Your answer should be every line of the records that contains the word "lodRomFault", copied as it stands.

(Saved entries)
□ □ □ □ □ □ □

-- ==== Sys2Proof/Syntax.lean ====
section
/-! DEFINITION. The instructions: one constructor per row of spec/opcode_table.json (30_encoding.md R84, R88). -/

namespace Sys2Proof

/-- The instruction as the opcode table lists it: its twelve illegal rows (R86) are twelve constructors, each holding `w[11:0]`
(DESIGN CHOICE, safe: log entry 10). The five shapes of R88 are `Shape`, and `Instr.shape` gives each instruction its shape.
Every operand at every value of its type is a legal operand, so every term is well formed. -/
inductive Instr where
  /-- `LOD r, addr8` (R120). -/
  | lod (r : RegIdx) (addr8 : BitVec 8)
  /-- `ADD r1, r2` (R125). -/
  | add (r1 r2 : RegIdx)
  /-- `JMP addr12` (R130). -/
  | jmp (addr12 : BitVec 12)
  /-- `HALT` (R135). -/
  | halt
  /-- Illegal opcode `0x0` (R138). -/
  | illegal0 (low : BitVec 12)
  /-- Illegal opcode `0x3` (R138). -/
  | illegal3 (low : BitVec 12)
  /-- Illegal opcode `0x5` (R138). -/
  | illegal5 (low : BitVec 12)
  /-- Illegal opcode `0x6` (R138). -/
  | illegal6 (low : BitVec 12)
  /-- Illegal opcode `0x7` (R138). -/
  | illegal7 (low : BitVec 12)
  /-- Illegal opcode `0x8` (R138). -/
  | illegal8 (low : BitVec 12)
  /-- Illegal opcode `0x9` (R138). -/
  | illegal9 (low : BitVec 12)
  /-- Illegal opcode `0xA` (R138). -/
  | illegalA (low : BitVec 12)
  /-- Illegal opcode `0xB` (R138). -/
  | illegalB (low : BitVec 12)
  /-- Illegal opcode `0xC` (R138). -/
  | illegalC (low : BitVec 12)
  /-- Illegal opcode `0xD` (R138). -/
  | illegalD (low : BitVec 12)
  /-- Illegal opcode `0xE` (R138). -/
  | illegalE (low : BitVec 12)
  deriving DecidableEq, Repr

end Sys2Proof
end

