-- ==== Sys2Proof/WellFormed.lean ====
section
/-! DEFINITION. The checks: a configuration before construction (R10, I35), and a line of assembler text (R90). Every term of
`Instr` is well formed by its types, so it needs no check (R87: a 4-bit field cannot hold 16 or more). -/

namespace Sys2Proof

open Sys2Proof.Machine

/-- The launch check of R10 on plain numbers: the configuration with these numbers, or nothing; outside the constraints no machine is constructed (I2, I5, I35). -/
def checkConfig (romSize winBase : Nat) (kbdCell : State → Fin vbCells) (lodRomFault : Bool) : Option Config :=
  if hr : romSize ≤ portBase then
    if hw : winBase + sectorWords ≤ portBase then
      some { romSize := ⟨romSize, Nat.lt_succ_of_le hr⟩, winBase := ⟨winBase, by simp only [portBase, sectorWords] at *; omega⟩,
             kbdCell := kbdCell, lodRomFault := lodRomFault }
    else none
  else none

/-- A line of assembler text with its operands as written, not yet checked (R90; log entry 25). -/
inductive AsmLine where
  | lod (i a : Nat)
  | add (i j : Nat)
  | jmp (a : Nat)
  | halt
  | word (w : Nat)
  deriving DecidableEq, Repr

/-- The operand ranges of R90. -/
def AsmLine.wf : AsmLine → Bool
  | .lod i a => decide (i < 16) && decide (a < 256)
  | .add i j => decide (i < 16) && decide (j < 16)
  | .jmp a => decide (a < 4096)
  | .halt => true
  | .word w => decide (w < 65536)

end Sys2Proof
end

□ □ □ □ □ □ □

Response below
def checkConfig (romSize winBase : Nat) (kbdCell : State → Fin vbCells) (lodRomFault : Bool) : Option Config :=
             kbdCell := kbdCell, lodRomFault := lodRomFault }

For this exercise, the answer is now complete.